WHAT TO DO: From the first line onward, reproduce the records exactly; the final line to include is the one holding "def Obligations.WatchdogAndMarginRegisters : Prop".

PROVIDED DATA:
-- ==== Sys2Proof/Machine/Core.lean ====
section
/-! DEFINITION. The machine as the host takes it. -/

def Sys2Proof.core : Host.Core :=
  { State := Sys2Proof.Machine.State, Fault := Sys2Proof.Machine.Fault, Refusal := Sys2Proof.Machine.Refusal,
    step := Sys2Proof.Machine.step, reset := Sys2Proof.Machine.State.reset }
end

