/-- R653 and R714: PRC_T0 at offset 0x2018 and CHK_MARGIN at 0x20020. -/
def Obligations.WatchdogAndMarginRegisters : Prop :=
  readReg State.reset .prcT0 0 0 = 1000 ∧ readReg State.reset .chkMargin 0 0 = 0x88 ∧
  ∀ (s : State) (v : Word), powered s = true → s.sec.fwRunning.isSome = true →
    (if bits v.toNat 63 32 = 0 ∧ bits v.toNat 30 16 = 0 ∧ 100 ≤ bits v.toNat 15 0 ∧ bits v.toNat 15 0 ≤ 10000 then
      ∃ t, exec (.registerWrite 0x2018 [v]) s = .next t
        ∧ readReg t .prcT0 0 0 = BitVec.ofNat 64 (bits v.toNat 15 0 + (if s.pwr.t0Save then 2 ^ 31 else 0))
        ∧ t = { s with pwr := { s.pwr with t0Period := BitVec.ofNat 16 (bits v.toNat 15 0) } }
     else exec (.registerWrite 0x2018 [v]) s = .next s)
    ∧ (if v.toNat < 256 ∧ bits v.toNat 1 0 = 0 ∧ bits v.toNat 7 4 ≤ 8 ∧ bits v.toNat 3 2 ≤ 2 then
        ∃ t, exec (.registerWrite 0x20020 [v]) s = .next t ∧ readReg t .chkMargin 0 0 = v
          ∧ t = { s with chk := { s.chk with maxTrim := BitVec.ofNat 4 (bits v.toNat 7 4), maxClock := BitVec.ofNat 2 (bits v.toNat 3 2) } }
       else exec (.registerWrite 0x20020 [v]) s = .next s)

/-- R874 and the field map of R381: MGT_SMB at offset 0x34040 and FAB_RSTO at 0x3010; what recess and power-on make of
MGT_SMB (R874). -/
def Obligations.FabricTimeoutAndTargetAddress : Prop :=
  readReg State.reset .mgtSmb 0 0 = BitVec.ofNat 64 (0x4C + State.reset.sbd.strap.toNat)
  ∧ (∀ (s : State) (m : Bool), s.pwr.state = .off → ∃ t, exec (.powerOn m) s = .next t
      ∧ readReg t .mgtSmb 0 0 = BitVec.ofNat 64 (0x4C + s.sbd.strap.toNat))
  ∧ (∀ s t : State, exec .recess s = .next t → readReg t .mgtSmb 0 0 = readReg s .mgtSmb 0 0)
  ∧ ∀ (s : State) (v : Word), powered s = true → s.sec.fwRunning.isSome = true →
    (if v.toNat < 512 ∧ bit v.toNat 7 = false ∧ 8 ≤ bits v.toNat 6 0 ∧ bits v.toNat 6 0 < 0x78 then
      ∃ t, exec (.registerWrite 0x34040 [v]) s = .next t ∧ readReg t .mgtSmb 0 0 = v
        ∧ t = { s with sbd := { s.sbd with pecReq := bit v.toNat 8, target := BitVec.ofNat 7 (bits v.toNat 6 0) } }
     else exec (.registerWrite 0x34040 [v]) s = .next s)
    ∧ (if v.toNat < 65536 ∧ 4 ≤ bits v.toNat 15 8 ∧ bits v.toNat 15 8 ≤ 128 ∧ 2 ≤ bits v.toNat 7 0 ∧ bits v.toNat 7 0 ≤ 64 then
        ∃ t, exec (.registerWrite 0x3010 [v]) s = .next t ∧ readReg t .fabRsto 0 0 = v
          ∧ t = { s with fab := { s.fab with rstoRemote := BitVec.ofNat 8 (bits v.toNat 15 8), rstoLocal := BitVec.ofNat 8 (bits v.toNat 7 0) } }
       else exec (.registerWrite 0x3010 [v]) s = .next s)

/-- R115, latency 1: the plain arithmetic and logic of an integer slot. -/
def Obligations.ArithmeticAndLogicResults : Prop := ∀ (s : State) (a : Issue) (w : BitVec 56),
  let A := srcA s a w
  let B := srcB s a w
  let ab := ofBool (A.p || B.p)
  let imm := BitVec.ofNat 24 w.toNat
  (Lone s a 0x01 w.toNat → Yields s (.add a w) a 1 (destOf w) (A.v + B.v).toNat ab 0)
  ∧ (Lone s a 0x02 w.toNat → Yields s (.sub a w) a 1 (destOf w) (A.v - B.v).toNat ab 0)
  ∧ (Lone s a 0x03 w.toNat → Yields s (.and_ a w) a 1 (destOf w) (A.v &&& B.v).toNat ab 0)
  ∧ (Lone s a 0x04 w.toNat → Yields s (.or_ a w) a 1 (destOf w) (A.v ||| B.v).toNat ab 0)
  ∧ (Lone s a 0x05 w.toNat → Yields s (.xor_ a w) a 1 (destOf w) (A.v ^^^ B.v).toNat ab 0)
  ∧ (Lone s a 0x0D w.toNat → Yields s (.min_ a w) a 1 (destOf w) (if A.v.toInt ≤ B.v.toInt then A.v else B.v).toNat ab 0)
  ∧ (Lone s a 0x0E w.toNat → Yields s (.max_ a w) a 1 (destOf w) (if A.v.toInt ≤ B.v.toInt then B.v else A.v).toNat ab 0)
  ∧ (Lone s a 0x13 w.toNat → Yields s (.movi a w) a 1 (destOf w) (imm.signExtend 64).toNat 0 0)
  ∧ (Lone s a 0x14 w.toNat → Yields s (.orsh a w) a 1 (destOf w) ((A.v <<< 24) ||| imm.setWidth 64).toNat (ofBool A.p) 0)

/-- R115, latency 1: shifts, compares and the select. -/
def Obligations.ShiftCompareSelectResults : Prop := ∀ (s : State) (a : Issue) (w : BitVec 56),
  let A := srcA s a w
  let B := srcB s a w
  let D := oldD s a w
  let n := B.v.toNat % 64
  let ab := ofBool (A.p || B.p)
  (Lone s a 0x06 w.toNat → Yields s (.shl a w) a 1 (destOf w) (A.v.toNat * 2 ^ n % 2 ^ 64) ab 0)
  ∧ (Lone s a 0x07 w.toNat → Yields s (.shr a w) a 1 (destOf w) (A.v.toNat / 2 ^ n) ab 0)
  ∧ (Lone s a 0x08 w.toNat → Yields s (.sar a w) a 1 (destOf w) (BitVec.ofInt 64 (A.v.toInt / 2 ^ n)).toNat ab 0)
  ∧ (Lone s a 0x09 w.toNat → Yields s (.cmpeq a w) a 1 (destOf w) (ofBool (A.v == B.v)) ab 0)
  ∧ (Lone s a 0x0A w.toNat → Yields s (.cmplt a w) a 1 (destOf w) (ofBool (decide (A.v.toInt < B.v.toInt))) ab 0)
  ∧ (Lone s a 0x0B w.toNat → Yields s (.cmpltu a w) a 1 (destOf w) (ofBool (decide (A.v.toNat < B.v.toNat))) ab 0)
  ∧ (Lone s a 0x0C w.toNat → Yields s (.sel a w) a 1 (destOf w) (if D.v ≠ 0 then A.v else B.v).toNat (ofBool (A.p || B.p || D.p)) 0)

/-- R115 and R116: products, the hash and the arrival counters. -/
def Obligations.MultiplyHashAndCounterReads : Prop := ∀ (s : State) (a : Issue) (w : BitVec 56),
  let A := srcA s a w
  let B := srcB s a w
  let ab := ofBool (A.p || B.p)
  let x := A.v ^^^ B.v
  let y := (x ^^^ (x >>> 29)) * 0x9E3779B97F4A7C15
  (Lone s a 0x10 w.toNat → Yields s (.mul a w) a 3 (destOf w) (A.v.toNat * B.v.toNat % 2 ^ 64) ab 0)
  ∧ (Lone s a 0x11 w.toNat → Yields s (.mulhu a w) a 3 (destOf w) (A.v.toNat * B.v.toNat / 2 ^ 64) ab 0)
  ∧ (Lone s a 0x12 w.toNat → Yields s (.hash_ a w) a 2 (destOf w) (y ^^^ (y >>> 32)).toNat ab 0)
  ∧ (Lone s a 0x15 w.toNat → Yields s (.rdc a w) a 1 (destOf w) (rcnt (getCore s a.u.val) (bits w.toNat 41 36)).toNat 0 0)

/-- R105, R106 and R99: when a result to a general register is written. -/
def Obligations.ResultsBecomeReadableWhenDue : Prop := ∀ (s : State) (u : Site) (p q : Pend) (i : Nat),
  let c := getCore s u.val
  canIssue s u.val = true → c.forming = [] → (∀ k, k < 4 → tget 0 c.istoreErrs (c.pc * 4 + k) < 2) →
  c.pc + 1 < bundleCount c.profile → tblWf pval0 c.gpr = true → p.dest = .gpr i →
  (c.pend = [p] → p.due ≤ c.cycle → ∃ t, exec (.nop u) s = .next t ∧ (getCore t u.val).pend = []
      ∧ rg (getCore t u.val) i = (if i = 0 then pval0 else { v := p.val.setWidth 64, p := p.pois != 0 })
      ∧ ∀ j, j ≠ i → rg (getCore t u.val) j = rg c j)
  ∧ (c.pend = [p] → c.cycle < p.due → ∃ t, exec (.nop u) s = .next t ∧ (getCore t u.val).pend = [p]
      ∧ ∀ j, rg (getCore t u.val) j = rg c j)
  ∧ (c.pend = insertPend p (insertPend q []) → q.dest = .gpr i → i ≠ 0 → p.due = q.due → p.due ≤ c.cycle → p.slot < q.slot →
      ∃ t, exec (.nop u) s = .next t ∧ (getCore t u.val).pend = []
        ∧ rg (getCore t u.val) i = { v := q.val.setWidth 64, p := q.pois != 0 })

/-- R110 and R120: NOP, in the store and at its last address. -/
def Obligations.NopIssuesEmptyBundle : Prop := ∀ (s : State) (u : Site),
  let c := getCore s u.val
  (canIssue s u.val = true → c.forming = [] → Fresh c → c.pc + 1 < bundleCount c.profile →
      Leaves s (.nop u) u.val (after c))
  ∧ (canIssue s u.val = true → c.forming = [] → Fresh c → c.pc + 1 = bundleCount c.profile → c.plc = none → c.fcode = 0 →
      ∃ t, exec (.nop u) s = .next t ∧ (getCore t u.val).run = .halted ∧ (getCore t u.val).fcode = 5
        ∧ (getCore t u.val).frec0 = BitVec.ofNat 64 (5 * 2 ^ 56 + c.pc % 1024 * 2 ^ 43 + c.cycle % 2 ^ 32))
  ∧ (c.run ≠ .running → exec (.nop u) s = .next s)

/-- R117: the row slot. The row is general register plus offset (R118). -/
def Obligations.RowSlotResults : Prop := ∀ (s : State) (a : Issue) (w : BitVec 56), MemoryOk s →
  let c := getCore s a.u.val
  let win := bits w.toNat 55 54
  let r := ((rg c (bits w.toNat 53 48)).v.toNat + bits w.toNat 47 32) % 2 ^ 32
  (∀ v, Lone s a 0x40 w.toNat → v < 2 ^ 4096 → RowIs s a.u.val r v →
      ∃ q, Yields s (.ldrow a w) a (if c.profile = .v then 7 else 6) (.window win) v q 0)
  ∧ (Lone s a 0x41 w.toNat → ∃ v q, (∀ i, i < 64 → bits v (64 * i + 63) (64 * i) = (tget pval0 c.win (win * 64 + i)).v.toNat)
      ∧ (∀ i, i < 64 → bits q (8 * i + 7) (8 * i) = if (rg c (bits w.toNat 53 48)).p || (tget pval0 c.win (win * 64 + i)).p then 255 else 0)
      ∧ Yields s (.strow a w) a 3 (.row r) v q 0)
  ∧ (Lone s a 0x42 w.toNat → Yields s (.clrw a w) a 1 (.window win) 0 0 0)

ANSWER AREA:
-- ==== Sys2Proof/Machine/Core.lean ====
section
/-! DEFINITION. The machine as the host takes it. -/

def Sys2Proof.core : Host.Core :=
  { State := Sys2Proof.Machine.State, Fault := Sys2Proof.Machine.Fault, Refusal := Sys2Proof.Machine.Refusal,
    step := Sys2Proof.Machine.step, reset := Sys2Proof.Machine.State.reset }
end

/-- R653 and R714: PRC_T0 at offset 0x2018 and CHK_MARGIN at 0x20020. -/
def Obligations.WatchdogAndMarginRegisters : Prop :=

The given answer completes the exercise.